**What you are asked to do:** In the records that follow, find the line with "refine ⟨fun hop"; from there, retype every line exactly through the line with "simp [hop, hz] at hfields", which also belongs to the answer.

== Data for this exercise ==

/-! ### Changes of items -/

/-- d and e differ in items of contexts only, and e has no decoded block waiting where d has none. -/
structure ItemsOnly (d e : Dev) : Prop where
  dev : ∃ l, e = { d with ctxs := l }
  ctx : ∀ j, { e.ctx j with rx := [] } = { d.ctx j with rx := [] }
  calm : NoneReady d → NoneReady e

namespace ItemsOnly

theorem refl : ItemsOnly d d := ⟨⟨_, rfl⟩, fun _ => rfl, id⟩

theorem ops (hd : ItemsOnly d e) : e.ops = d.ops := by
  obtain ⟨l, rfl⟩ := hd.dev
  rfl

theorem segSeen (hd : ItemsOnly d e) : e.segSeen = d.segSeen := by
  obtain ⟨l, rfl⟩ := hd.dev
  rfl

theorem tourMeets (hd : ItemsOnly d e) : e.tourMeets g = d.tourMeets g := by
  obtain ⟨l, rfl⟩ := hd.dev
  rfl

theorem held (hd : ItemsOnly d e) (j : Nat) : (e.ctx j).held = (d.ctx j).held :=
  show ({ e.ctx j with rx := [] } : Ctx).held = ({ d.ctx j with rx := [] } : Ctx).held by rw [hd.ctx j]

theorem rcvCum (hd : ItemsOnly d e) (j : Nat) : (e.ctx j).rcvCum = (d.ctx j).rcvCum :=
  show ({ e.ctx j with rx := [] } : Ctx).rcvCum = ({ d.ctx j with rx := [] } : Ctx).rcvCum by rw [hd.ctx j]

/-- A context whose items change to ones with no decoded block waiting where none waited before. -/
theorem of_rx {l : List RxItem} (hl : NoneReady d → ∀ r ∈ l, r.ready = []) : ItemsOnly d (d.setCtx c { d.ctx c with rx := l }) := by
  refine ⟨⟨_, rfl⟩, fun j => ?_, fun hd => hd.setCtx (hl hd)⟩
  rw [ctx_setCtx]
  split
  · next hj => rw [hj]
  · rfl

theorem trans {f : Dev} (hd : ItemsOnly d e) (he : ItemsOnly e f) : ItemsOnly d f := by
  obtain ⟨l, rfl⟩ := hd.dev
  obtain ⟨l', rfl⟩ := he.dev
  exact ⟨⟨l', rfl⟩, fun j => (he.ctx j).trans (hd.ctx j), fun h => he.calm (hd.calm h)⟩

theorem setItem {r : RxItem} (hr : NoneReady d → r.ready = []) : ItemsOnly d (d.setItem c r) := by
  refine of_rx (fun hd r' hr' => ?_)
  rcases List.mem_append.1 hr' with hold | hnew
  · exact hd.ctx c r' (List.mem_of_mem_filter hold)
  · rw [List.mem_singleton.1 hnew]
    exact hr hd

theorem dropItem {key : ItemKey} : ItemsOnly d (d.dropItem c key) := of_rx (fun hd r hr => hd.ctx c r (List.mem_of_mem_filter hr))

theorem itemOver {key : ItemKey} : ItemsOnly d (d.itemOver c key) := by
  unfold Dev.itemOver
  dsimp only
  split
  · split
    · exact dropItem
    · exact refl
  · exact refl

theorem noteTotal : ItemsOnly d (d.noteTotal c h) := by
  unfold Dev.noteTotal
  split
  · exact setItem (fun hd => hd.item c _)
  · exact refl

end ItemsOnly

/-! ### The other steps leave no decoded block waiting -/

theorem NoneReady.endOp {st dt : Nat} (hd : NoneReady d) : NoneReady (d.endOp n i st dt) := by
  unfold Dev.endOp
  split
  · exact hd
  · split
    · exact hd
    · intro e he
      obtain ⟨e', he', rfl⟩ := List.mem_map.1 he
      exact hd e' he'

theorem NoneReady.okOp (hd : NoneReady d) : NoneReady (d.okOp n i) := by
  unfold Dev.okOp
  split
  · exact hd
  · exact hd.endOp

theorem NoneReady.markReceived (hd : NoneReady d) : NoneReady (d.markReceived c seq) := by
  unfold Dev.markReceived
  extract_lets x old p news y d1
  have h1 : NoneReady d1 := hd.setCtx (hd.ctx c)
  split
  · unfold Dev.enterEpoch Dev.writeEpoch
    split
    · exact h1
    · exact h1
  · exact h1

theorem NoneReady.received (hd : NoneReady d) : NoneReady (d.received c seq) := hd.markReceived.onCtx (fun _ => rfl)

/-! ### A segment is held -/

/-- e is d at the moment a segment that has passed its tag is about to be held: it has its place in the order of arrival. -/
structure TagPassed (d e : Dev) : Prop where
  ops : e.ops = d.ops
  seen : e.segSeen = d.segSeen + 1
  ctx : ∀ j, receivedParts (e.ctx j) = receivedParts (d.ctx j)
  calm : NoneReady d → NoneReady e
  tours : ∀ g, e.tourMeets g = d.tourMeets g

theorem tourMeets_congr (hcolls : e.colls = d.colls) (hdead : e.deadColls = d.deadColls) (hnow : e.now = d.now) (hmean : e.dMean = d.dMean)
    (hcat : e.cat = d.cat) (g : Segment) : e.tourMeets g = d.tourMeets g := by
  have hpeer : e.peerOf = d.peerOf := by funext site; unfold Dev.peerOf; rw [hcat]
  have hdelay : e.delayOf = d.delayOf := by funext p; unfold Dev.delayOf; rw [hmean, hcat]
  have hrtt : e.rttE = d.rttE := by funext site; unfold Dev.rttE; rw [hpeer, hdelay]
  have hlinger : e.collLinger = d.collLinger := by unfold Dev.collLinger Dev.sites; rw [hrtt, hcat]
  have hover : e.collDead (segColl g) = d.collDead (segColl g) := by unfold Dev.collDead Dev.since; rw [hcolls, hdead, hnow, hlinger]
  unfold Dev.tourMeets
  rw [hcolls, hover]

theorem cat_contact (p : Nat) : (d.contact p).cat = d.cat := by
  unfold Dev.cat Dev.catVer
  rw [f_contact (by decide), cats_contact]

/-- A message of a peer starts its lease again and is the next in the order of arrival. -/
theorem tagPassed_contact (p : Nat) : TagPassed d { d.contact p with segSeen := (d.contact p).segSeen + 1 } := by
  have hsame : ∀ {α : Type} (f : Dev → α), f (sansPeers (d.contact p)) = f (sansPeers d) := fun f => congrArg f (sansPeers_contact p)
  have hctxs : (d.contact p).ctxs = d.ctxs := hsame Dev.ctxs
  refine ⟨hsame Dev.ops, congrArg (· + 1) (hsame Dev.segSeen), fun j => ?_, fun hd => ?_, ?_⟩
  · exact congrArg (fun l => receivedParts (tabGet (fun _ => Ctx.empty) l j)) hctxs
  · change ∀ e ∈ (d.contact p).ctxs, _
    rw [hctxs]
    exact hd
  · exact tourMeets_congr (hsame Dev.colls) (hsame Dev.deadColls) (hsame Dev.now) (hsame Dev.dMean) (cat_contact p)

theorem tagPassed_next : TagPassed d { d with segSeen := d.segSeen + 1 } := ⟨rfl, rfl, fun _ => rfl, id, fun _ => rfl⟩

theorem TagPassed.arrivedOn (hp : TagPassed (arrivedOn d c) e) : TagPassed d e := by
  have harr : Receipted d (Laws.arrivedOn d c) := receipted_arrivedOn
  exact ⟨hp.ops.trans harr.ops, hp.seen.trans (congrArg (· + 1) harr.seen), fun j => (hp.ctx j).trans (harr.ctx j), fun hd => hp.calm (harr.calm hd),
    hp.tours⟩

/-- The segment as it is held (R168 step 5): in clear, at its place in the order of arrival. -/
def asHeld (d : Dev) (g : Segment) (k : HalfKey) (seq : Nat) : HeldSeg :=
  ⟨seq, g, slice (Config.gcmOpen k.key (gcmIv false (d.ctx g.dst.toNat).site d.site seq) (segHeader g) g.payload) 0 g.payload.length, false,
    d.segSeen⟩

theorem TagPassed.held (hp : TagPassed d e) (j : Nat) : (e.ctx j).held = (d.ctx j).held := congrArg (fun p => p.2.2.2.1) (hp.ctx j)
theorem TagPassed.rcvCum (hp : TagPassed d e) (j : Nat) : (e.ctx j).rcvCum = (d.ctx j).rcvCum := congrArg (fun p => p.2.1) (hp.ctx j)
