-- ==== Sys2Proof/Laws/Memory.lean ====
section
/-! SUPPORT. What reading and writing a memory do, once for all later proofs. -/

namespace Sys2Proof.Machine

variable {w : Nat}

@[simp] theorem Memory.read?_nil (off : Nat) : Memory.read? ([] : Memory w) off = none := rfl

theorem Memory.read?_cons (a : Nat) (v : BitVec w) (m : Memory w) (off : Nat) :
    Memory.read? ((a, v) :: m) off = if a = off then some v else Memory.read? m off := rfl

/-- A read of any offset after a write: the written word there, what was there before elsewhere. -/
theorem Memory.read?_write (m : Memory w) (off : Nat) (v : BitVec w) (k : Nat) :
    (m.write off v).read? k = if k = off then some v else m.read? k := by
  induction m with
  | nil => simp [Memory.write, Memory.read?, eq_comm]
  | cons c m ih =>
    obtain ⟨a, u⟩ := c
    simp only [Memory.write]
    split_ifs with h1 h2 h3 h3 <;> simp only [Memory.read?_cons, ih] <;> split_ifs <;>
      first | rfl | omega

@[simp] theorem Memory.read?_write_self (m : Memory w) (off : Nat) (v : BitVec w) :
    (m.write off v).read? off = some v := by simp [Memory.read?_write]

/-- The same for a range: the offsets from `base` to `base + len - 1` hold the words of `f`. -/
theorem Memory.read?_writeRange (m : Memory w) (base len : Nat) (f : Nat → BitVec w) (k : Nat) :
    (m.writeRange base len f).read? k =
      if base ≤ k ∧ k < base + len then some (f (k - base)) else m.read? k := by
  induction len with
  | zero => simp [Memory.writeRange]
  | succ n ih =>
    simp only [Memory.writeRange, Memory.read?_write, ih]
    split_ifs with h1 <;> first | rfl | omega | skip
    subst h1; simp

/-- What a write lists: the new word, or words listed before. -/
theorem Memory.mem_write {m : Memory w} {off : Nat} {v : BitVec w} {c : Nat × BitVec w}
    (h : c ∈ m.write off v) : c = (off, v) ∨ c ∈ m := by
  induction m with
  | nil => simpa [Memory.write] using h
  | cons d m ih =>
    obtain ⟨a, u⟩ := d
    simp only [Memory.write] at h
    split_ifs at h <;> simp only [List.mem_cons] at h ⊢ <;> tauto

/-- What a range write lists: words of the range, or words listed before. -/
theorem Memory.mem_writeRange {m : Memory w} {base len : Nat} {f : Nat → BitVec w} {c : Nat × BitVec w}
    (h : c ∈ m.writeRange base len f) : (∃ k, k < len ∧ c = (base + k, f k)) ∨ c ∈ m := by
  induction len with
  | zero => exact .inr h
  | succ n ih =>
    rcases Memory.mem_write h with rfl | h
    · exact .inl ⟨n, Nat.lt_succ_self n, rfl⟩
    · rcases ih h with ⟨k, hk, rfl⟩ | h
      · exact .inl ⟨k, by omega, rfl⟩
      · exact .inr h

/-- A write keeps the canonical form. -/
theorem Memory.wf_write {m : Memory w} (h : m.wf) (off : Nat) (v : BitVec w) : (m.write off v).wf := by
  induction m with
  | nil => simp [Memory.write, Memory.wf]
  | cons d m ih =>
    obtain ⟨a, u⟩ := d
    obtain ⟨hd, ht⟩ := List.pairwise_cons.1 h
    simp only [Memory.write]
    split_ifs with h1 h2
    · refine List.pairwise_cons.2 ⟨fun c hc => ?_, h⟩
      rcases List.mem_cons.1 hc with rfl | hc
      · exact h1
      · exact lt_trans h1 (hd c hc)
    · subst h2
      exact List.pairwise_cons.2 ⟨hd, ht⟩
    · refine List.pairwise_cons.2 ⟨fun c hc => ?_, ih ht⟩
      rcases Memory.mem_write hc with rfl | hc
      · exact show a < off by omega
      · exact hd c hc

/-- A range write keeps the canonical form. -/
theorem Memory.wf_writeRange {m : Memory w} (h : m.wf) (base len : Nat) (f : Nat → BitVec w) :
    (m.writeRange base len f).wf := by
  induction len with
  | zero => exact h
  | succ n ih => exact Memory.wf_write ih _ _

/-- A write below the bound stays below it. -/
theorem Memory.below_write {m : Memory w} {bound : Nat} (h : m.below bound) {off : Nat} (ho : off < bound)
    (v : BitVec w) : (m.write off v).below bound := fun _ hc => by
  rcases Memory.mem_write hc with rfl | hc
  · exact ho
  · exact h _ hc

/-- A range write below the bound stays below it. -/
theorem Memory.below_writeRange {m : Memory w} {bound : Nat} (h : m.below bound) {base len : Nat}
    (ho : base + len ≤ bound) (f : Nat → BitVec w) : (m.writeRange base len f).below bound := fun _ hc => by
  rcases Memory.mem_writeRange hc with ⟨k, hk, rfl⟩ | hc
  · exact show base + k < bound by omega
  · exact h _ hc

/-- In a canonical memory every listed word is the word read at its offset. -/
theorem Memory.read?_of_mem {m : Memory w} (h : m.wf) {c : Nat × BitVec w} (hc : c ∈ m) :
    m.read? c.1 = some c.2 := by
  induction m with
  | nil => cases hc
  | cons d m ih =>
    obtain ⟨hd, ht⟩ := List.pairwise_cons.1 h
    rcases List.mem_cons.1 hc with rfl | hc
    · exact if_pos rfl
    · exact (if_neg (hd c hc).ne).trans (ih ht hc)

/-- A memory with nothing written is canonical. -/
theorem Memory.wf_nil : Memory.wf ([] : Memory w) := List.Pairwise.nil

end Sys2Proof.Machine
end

===
== Data for this exercise ==

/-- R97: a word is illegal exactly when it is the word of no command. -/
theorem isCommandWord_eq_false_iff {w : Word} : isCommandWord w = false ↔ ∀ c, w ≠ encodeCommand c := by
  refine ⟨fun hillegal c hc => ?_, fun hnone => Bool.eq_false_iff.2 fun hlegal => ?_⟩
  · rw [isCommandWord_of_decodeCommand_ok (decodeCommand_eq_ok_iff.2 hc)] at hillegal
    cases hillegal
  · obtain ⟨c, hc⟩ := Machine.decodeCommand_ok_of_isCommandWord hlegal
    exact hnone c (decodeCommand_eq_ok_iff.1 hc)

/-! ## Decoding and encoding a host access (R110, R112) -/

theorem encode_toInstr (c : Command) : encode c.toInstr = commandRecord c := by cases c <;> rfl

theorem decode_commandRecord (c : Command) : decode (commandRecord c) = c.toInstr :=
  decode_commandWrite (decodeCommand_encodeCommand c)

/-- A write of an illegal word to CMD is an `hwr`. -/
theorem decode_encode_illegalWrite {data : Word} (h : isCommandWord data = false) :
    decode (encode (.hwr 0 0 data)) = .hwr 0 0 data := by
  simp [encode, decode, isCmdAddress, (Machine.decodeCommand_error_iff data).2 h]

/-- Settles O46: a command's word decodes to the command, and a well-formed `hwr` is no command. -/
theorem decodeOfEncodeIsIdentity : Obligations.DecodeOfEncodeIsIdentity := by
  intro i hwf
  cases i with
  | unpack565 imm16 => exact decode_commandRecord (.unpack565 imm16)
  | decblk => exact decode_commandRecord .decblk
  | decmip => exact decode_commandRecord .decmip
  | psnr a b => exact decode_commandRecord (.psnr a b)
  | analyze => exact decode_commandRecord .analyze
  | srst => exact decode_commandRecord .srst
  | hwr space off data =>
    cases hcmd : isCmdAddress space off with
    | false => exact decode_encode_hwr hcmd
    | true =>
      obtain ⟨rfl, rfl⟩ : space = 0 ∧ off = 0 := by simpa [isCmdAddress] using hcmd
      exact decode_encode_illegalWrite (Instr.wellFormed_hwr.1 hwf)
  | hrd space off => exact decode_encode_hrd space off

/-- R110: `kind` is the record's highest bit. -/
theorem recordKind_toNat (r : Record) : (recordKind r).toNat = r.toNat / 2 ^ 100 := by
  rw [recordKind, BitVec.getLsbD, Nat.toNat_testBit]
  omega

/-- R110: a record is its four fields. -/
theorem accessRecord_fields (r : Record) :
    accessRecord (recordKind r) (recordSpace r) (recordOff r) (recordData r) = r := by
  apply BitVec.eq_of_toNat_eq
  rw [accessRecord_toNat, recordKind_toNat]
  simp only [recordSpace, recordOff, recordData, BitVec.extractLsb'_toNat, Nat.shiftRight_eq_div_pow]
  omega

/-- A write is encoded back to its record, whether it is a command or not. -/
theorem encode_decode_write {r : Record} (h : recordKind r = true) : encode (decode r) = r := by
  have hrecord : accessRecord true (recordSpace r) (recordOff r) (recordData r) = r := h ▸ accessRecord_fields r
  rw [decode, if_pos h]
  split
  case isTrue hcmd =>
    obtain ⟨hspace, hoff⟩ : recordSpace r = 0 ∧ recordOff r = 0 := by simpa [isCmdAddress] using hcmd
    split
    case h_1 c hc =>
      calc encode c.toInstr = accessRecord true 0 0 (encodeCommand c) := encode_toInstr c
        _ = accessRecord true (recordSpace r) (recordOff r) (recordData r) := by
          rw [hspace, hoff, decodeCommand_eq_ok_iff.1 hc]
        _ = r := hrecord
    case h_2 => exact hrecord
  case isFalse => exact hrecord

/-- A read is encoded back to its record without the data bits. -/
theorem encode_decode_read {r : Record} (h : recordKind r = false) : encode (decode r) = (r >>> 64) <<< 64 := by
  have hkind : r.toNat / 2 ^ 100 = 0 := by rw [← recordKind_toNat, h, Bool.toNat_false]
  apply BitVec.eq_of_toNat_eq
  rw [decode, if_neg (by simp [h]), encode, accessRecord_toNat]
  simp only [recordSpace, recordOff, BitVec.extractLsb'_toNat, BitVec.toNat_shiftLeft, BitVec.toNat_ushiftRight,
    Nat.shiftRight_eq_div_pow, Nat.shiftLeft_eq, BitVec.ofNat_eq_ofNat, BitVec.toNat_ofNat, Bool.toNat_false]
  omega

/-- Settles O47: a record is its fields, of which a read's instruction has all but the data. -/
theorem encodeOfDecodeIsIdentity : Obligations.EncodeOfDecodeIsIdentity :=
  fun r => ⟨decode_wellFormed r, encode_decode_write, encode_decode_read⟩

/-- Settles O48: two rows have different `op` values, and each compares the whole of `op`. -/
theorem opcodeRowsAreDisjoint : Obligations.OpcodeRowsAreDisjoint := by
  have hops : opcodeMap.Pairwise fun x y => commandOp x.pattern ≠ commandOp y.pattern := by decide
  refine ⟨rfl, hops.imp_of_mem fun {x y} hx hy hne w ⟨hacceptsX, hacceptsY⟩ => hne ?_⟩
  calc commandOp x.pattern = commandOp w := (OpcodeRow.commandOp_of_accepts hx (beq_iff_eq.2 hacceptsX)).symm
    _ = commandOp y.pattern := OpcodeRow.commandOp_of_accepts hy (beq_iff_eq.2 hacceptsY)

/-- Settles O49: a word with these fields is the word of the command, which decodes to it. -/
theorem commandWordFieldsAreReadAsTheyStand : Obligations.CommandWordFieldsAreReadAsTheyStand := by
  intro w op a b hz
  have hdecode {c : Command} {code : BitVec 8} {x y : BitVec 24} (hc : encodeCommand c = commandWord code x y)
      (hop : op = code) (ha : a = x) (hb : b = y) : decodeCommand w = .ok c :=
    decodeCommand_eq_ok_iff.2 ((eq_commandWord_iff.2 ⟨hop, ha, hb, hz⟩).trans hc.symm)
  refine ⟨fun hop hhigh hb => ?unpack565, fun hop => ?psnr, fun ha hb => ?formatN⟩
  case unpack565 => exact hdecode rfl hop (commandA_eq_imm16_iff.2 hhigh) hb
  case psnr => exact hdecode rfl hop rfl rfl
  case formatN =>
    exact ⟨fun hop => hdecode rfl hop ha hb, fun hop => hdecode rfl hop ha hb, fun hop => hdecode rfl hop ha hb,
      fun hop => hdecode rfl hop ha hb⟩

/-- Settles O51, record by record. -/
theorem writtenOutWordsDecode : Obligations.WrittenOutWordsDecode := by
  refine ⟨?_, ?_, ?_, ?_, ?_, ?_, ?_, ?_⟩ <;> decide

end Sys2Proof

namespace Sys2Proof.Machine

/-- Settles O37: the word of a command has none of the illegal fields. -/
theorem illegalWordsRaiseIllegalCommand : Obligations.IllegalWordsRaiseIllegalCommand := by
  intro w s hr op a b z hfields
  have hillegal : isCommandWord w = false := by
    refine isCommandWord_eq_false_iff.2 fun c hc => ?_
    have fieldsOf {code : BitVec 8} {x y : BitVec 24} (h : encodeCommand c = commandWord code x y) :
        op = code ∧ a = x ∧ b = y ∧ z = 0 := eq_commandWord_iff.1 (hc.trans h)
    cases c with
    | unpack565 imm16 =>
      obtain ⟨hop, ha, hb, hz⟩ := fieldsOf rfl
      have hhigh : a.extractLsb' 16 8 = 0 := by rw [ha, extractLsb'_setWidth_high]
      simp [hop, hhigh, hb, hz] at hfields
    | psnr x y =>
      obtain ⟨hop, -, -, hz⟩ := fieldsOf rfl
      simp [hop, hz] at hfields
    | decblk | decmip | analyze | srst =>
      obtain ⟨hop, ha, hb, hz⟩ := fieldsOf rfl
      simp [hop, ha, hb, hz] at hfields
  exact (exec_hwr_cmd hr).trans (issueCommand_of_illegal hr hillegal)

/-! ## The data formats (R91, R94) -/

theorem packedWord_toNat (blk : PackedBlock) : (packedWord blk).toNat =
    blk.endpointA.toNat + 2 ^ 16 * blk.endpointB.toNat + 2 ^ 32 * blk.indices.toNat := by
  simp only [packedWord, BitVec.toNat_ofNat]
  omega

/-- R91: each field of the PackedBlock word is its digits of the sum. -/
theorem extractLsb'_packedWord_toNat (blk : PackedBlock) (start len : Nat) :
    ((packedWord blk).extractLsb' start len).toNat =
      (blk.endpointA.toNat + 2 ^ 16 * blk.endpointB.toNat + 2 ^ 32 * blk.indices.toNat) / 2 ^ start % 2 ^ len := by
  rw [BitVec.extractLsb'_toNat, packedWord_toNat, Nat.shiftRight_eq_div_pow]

===

**Answer section:**
  refine ⟨fun hop hhigh hb => ?unpack565, fun hop => ?psnr, fun ha hb => ?formatN⟩
  case unpack565 => exact hdecode rfl hop (commandA_eq_imm16_iff.2 hhigh) hb
  case psnr => exact hdecode rfl hop rfl rfl
  case formatN =>
    exact ⟨fun hop => hdecode rfl hop ha hb, fun hop => hdecode rfl hop ha hb, fun hop => hdecode rfl hop ha hb,
      fun hop => hdecode rfl hop ha hb⟩

/-- Settles O51, record by record. -/
theorem writtenOutWordsDecode : Obligations.WrittenOutWordsDecode := by
  refine ⟨?_, ?_, ?_, ?_, ?_, ?_, ?_, ?_⟩ <;> decide

end Sys2Proof

namespace Sys2Proof.Machine

/-- Settles O37: the word of a command has none of the illegal fields. -/
theorem illegalWordsRaiseIllegalCommand : Obligations.IllegalWordsRaiseIllegalCommand := by
  intro w s hr op a b z hfields
  have hillegal : isCommandWord w = false := by
    refine isCommandWord_eq_false_iff.2 fun c hc => ?_
    have fieldsOf {code : BitVec 8} {x y : BitVec 24} (h : encodeCommand c = commandWord code x y) :
        op = code ∧ a = x ∧ b = y ∧ z = 0 := eq_commandWord_iff.1 (hc.trans h)
    cases c with
    | unpack565 imm16 =>
      obtain ⟨hop, ha, hb, hz⟩ := fieldsOf rfl
      have hhigh : a.extractLsb' 16 8 = 0 := by rw [ha, extractLsb'_setWidth_high]
      simp [hop, hhigh, hb, hz] at hfields
    | psnr x y =>
      obtain ⟨hop, -, -, hz⟩ := fieldsOf rfl
      simp [hop, hz] at hfields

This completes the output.